Filter the listing below, please, and copy only the lines with the word "every".

==========

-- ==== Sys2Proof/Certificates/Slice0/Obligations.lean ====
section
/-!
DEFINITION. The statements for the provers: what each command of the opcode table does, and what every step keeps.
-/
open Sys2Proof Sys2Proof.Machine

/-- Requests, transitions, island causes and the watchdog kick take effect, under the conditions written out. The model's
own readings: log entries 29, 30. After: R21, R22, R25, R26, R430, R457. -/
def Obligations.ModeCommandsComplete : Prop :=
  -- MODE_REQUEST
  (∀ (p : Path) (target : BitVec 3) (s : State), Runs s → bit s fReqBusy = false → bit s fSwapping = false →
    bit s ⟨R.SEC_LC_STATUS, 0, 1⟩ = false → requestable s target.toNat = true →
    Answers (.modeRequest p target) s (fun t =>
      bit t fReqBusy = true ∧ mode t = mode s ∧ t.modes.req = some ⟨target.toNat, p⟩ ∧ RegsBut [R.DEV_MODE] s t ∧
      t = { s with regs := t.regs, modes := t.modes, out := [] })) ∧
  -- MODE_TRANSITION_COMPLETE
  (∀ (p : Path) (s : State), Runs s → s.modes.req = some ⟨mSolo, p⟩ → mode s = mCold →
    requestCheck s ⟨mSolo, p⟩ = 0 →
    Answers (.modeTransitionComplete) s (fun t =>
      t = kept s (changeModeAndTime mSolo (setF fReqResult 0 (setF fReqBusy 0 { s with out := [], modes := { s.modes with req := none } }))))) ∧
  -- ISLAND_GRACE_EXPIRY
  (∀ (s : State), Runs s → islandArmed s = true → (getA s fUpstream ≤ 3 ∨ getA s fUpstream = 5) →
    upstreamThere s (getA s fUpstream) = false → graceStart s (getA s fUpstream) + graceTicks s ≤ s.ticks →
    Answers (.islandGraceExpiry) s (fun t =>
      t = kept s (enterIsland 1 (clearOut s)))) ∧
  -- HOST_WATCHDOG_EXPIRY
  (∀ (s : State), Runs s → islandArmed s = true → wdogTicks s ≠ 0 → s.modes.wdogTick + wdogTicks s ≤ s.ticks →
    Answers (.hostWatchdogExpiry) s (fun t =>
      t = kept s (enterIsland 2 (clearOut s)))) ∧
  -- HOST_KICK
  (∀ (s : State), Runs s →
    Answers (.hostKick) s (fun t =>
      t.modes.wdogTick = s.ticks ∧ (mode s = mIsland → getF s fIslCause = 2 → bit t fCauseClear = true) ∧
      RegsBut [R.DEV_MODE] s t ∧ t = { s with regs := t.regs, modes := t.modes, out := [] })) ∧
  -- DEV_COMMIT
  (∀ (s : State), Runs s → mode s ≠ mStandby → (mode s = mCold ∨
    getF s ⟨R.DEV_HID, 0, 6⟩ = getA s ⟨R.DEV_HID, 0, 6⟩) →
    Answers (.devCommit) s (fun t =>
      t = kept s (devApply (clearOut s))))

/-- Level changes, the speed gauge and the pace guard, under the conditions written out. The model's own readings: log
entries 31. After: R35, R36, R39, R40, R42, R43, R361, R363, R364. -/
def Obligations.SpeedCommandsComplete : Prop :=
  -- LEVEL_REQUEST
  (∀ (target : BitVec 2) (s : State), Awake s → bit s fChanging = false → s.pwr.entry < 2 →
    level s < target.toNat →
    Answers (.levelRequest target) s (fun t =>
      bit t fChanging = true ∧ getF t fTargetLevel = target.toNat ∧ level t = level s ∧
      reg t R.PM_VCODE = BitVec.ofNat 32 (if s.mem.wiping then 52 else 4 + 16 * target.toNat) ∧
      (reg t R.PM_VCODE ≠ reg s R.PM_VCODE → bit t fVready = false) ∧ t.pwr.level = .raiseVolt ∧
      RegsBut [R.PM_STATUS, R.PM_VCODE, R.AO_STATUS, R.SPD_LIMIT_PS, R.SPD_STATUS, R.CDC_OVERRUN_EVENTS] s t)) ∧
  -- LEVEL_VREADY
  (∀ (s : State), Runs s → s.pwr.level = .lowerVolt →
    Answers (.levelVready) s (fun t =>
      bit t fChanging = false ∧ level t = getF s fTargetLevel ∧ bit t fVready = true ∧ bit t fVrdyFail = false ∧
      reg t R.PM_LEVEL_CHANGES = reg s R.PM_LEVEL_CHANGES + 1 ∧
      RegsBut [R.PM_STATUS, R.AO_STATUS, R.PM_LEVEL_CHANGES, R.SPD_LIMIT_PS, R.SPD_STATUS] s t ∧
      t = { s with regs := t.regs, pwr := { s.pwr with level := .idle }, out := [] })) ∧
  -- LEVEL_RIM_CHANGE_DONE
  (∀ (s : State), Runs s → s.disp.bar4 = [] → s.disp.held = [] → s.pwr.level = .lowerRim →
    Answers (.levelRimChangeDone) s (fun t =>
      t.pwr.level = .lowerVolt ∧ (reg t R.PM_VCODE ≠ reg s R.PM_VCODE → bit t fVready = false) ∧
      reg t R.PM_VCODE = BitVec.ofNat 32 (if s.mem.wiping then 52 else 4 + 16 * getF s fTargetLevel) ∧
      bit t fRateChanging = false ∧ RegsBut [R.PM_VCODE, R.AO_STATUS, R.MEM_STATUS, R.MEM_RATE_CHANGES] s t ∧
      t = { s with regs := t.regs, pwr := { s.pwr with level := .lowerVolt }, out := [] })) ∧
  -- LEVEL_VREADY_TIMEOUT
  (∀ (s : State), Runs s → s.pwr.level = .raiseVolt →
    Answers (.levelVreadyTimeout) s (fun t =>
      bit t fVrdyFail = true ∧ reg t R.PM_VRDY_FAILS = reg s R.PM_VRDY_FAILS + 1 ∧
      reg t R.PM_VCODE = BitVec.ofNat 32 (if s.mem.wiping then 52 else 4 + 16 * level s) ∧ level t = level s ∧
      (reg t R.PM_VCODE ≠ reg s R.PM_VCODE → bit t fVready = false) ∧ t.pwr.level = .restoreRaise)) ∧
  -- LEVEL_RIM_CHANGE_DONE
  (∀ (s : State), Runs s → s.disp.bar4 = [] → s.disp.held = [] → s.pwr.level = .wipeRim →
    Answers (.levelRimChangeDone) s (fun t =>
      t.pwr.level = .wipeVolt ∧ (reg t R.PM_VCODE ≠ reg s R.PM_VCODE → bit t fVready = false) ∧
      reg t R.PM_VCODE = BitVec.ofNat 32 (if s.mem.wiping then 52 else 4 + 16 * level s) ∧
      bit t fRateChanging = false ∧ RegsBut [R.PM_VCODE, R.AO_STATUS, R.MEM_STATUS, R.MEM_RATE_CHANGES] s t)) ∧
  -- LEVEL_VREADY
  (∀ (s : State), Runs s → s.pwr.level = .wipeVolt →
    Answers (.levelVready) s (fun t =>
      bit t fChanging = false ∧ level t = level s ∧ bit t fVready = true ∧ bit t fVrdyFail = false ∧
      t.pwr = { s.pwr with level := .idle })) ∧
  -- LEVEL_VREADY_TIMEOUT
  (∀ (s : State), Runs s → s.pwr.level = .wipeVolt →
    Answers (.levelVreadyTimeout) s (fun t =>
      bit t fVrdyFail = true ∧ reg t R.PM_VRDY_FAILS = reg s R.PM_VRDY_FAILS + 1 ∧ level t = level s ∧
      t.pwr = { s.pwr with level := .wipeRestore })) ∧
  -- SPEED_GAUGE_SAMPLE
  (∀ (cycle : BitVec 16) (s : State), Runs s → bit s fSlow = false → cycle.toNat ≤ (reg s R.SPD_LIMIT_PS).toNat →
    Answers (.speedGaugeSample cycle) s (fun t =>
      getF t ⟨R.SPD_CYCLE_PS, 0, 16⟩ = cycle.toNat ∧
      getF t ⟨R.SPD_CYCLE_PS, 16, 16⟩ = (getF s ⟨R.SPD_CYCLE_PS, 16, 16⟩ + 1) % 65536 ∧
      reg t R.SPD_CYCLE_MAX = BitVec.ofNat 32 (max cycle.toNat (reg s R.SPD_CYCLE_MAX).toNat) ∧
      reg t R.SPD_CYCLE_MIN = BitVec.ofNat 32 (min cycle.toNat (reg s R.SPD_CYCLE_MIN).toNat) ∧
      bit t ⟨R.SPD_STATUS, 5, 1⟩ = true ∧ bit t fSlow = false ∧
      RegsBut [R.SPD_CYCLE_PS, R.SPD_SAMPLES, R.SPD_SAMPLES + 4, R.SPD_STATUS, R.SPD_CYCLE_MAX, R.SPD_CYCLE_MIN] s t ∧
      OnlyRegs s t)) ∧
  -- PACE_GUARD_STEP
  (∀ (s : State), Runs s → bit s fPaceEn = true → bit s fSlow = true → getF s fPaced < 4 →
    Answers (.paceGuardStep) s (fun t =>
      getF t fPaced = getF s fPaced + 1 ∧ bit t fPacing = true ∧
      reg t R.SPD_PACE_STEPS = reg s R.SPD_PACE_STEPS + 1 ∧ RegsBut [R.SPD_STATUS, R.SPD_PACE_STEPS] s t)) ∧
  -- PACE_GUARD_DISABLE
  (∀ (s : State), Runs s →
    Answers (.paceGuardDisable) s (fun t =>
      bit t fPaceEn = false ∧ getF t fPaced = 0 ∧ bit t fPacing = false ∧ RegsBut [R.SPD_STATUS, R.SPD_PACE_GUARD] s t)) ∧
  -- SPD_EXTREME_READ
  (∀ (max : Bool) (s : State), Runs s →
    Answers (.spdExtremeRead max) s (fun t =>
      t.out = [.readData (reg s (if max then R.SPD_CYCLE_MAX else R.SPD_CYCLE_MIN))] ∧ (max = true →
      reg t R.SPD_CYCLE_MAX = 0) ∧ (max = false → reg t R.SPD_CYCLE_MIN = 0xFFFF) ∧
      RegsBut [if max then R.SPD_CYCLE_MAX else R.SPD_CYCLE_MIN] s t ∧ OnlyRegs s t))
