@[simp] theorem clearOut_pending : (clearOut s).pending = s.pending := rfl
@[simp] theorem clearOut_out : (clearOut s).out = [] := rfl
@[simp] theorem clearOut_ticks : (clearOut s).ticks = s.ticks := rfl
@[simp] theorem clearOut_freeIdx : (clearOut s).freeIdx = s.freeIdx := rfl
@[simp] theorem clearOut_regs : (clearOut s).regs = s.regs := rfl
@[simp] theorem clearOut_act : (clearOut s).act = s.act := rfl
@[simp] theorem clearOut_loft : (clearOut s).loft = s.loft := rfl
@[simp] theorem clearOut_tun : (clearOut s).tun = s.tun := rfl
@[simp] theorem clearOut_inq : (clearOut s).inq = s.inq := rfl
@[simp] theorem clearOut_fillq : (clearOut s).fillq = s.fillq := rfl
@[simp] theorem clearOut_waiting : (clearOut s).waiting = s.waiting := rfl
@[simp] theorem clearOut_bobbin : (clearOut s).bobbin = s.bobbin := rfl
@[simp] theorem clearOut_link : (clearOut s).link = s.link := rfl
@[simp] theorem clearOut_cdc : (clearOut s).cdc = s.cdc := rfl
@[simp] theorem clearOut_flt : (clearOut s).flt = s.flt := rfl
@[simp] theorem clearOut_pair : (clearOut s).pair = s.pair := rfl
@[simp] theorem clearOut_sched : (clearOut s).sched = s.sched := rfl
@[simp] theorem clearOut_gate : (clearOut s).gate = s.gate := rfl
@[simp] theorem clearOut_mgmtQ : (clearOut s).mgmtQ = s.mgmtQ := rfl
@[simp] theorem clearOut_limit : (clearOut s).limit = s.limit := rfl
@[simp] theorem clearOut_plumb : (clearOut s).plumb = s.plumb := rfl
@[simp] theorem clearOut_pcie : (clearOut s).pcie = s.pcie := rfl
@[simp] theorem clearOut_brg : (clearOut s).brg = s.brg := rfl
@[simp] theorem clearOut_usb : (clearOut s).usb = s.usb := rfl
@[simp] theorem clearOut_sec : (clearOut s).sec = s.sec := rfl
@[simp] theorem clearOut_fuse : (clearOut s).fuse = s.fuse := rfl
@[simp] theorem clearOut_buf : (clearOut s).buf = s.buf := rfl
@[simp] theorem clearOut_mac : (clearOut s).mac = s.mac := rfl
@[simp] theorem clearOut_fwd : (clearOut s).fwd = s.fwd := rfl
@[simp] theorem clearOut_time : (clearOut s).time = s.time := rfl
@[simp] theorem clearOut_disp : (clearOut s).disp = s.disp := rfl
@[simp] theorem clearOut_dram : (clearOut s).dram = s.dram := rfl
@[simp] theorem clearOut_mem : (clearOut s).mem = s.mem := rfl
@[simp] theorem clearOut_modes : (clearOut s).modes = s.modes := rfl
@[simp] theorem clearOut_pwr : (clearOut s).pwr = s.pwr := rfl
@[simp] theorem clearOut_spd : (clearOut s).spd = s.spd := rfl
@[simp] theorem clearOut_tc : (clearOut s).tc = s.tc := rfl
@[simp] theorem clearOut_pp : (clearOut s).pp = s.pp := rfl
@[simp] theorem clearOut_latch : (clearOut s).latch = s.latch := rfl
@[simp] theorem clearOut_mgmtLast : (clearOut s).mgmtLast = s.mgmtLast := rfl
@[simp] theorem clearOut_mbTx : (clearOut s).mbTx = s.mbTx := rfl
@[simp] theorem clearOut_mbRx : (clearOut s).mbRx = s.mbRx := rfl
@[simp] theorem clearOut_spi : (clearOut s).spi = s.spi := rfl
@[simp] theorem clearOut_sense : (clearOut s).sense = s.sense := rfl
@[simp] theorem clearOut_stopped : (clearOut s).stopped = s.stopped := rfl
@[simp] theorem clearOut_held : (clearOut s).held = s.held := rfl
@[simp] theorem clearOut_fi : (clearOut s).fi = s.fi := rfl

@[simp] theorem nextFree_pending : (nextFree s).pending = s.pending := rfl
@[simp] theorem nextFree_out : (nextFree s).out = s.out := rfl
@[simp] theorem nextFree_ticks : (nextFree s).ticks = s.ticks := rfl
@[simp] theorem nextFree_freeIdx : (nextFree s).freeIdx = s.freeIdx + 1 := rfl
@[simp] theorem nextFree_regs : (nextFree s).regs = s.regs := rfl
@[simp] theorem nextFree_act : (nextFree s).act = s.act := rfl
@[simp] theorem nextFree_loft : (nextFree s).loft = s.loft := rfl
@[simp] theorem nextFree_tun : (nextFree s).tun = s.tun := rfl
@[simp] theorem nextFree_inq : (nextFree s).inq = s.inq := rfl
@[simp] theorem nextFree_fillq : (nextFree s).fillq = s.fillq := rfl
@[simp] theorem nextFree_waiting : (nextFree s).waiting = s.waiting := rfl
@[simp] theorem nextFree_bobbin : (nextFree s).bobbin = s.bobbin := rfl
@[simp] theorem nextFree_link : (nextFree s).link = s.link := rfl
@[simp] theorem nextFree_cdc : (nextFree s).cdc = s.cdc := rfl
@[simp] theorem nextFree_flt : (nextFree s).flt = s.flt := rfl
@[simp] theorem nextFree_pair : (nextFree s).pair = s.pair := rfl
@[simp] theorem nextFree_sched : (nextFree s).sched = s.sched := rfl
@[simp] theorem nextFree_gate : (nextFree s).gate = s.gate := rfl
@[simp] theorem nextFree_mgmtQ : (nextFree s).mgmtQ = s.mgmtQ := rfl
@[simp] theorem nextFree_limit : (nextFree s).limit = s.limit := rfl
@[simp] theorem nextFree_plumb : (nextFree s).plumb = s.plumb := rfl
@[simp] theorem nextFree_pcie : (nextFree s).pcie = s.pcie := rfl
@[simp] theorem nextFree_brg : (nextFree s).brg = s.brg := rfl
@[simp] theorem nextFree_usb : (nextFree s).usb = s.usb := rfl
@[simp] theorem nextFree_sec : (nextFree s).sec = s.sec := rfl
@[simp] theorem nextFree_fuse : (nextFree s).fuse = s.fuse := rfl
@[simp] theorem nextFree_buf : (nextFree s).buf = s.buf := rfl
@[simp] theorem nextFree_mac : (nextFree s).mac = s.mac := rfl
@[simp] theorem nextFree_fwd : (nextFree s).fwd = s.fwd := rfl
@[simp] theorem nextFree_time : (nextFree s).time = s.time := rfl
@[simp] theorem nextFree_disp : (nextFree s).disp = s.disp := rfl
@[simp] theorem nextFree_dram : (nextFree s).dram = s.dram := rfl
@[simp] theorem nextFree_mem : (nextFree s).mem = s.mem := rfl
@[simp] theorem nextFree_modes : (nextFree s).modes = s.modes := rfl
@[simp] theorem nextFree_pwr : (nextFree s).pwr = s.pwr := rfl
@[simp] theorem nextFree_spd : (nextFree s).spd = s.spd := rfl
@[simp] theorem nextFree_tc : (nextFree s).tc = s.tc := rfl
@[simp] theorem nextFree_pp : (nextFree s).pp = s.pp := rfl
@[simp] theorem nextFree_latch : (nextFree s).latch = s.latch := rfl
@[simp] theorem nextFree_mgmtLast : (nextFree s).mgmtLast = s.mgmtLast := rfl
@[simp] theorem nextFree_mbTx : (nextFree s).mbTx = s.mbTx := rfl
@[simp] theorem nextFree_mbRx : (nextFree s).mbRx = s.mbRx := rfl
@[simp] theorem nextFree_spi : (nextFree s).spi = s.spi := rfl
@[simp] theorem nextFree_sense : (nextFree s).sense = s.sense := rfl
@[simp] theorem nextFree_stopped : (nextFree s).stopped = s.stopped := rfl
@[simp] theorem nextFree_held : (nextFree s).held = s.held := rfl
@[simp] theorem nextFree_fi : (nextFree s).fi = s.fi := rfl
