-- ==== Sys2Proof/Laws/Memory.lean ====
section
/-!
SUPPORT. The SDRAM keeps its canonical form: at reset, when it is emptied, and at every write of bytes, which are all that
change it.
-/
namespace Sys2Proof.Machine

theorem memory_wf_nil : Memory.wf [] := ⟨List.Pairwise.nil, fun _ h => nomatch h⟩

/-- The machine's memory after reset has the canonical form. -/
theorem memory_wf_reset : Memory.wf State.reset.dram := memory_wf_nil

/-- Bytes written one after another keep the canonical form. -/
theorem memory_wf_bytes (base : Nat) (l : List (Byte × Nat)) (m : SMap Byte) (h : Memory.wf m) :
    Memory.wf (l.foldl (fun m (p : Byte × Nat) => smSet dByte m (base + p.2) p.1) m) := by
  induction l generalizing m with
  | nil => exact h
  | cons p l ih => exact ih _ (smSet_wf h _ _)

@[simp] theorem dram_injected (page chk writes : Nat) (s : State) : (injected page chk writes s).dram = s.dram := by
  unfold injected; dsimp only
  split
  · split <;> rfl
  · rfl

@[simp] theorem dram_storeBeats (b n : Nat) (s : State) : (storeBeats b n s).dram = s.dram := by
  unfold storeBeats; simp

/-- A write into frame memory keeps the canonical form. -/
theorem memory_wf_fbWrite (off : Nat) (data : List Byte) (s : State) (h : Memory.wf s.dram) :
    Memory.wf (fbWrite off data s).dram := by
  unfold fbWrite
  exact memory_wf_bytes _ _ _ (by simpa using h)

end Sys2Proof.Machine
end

==========

ANSWER TO THIS PROBLEM
DEFINITION. The statements for the provers: what each command of the opcode table does, and what every step keeps.
SUPPORT. The SDRAM keeps its canonical form: at reset, when it is emptied, and at every write of bytes, which are all that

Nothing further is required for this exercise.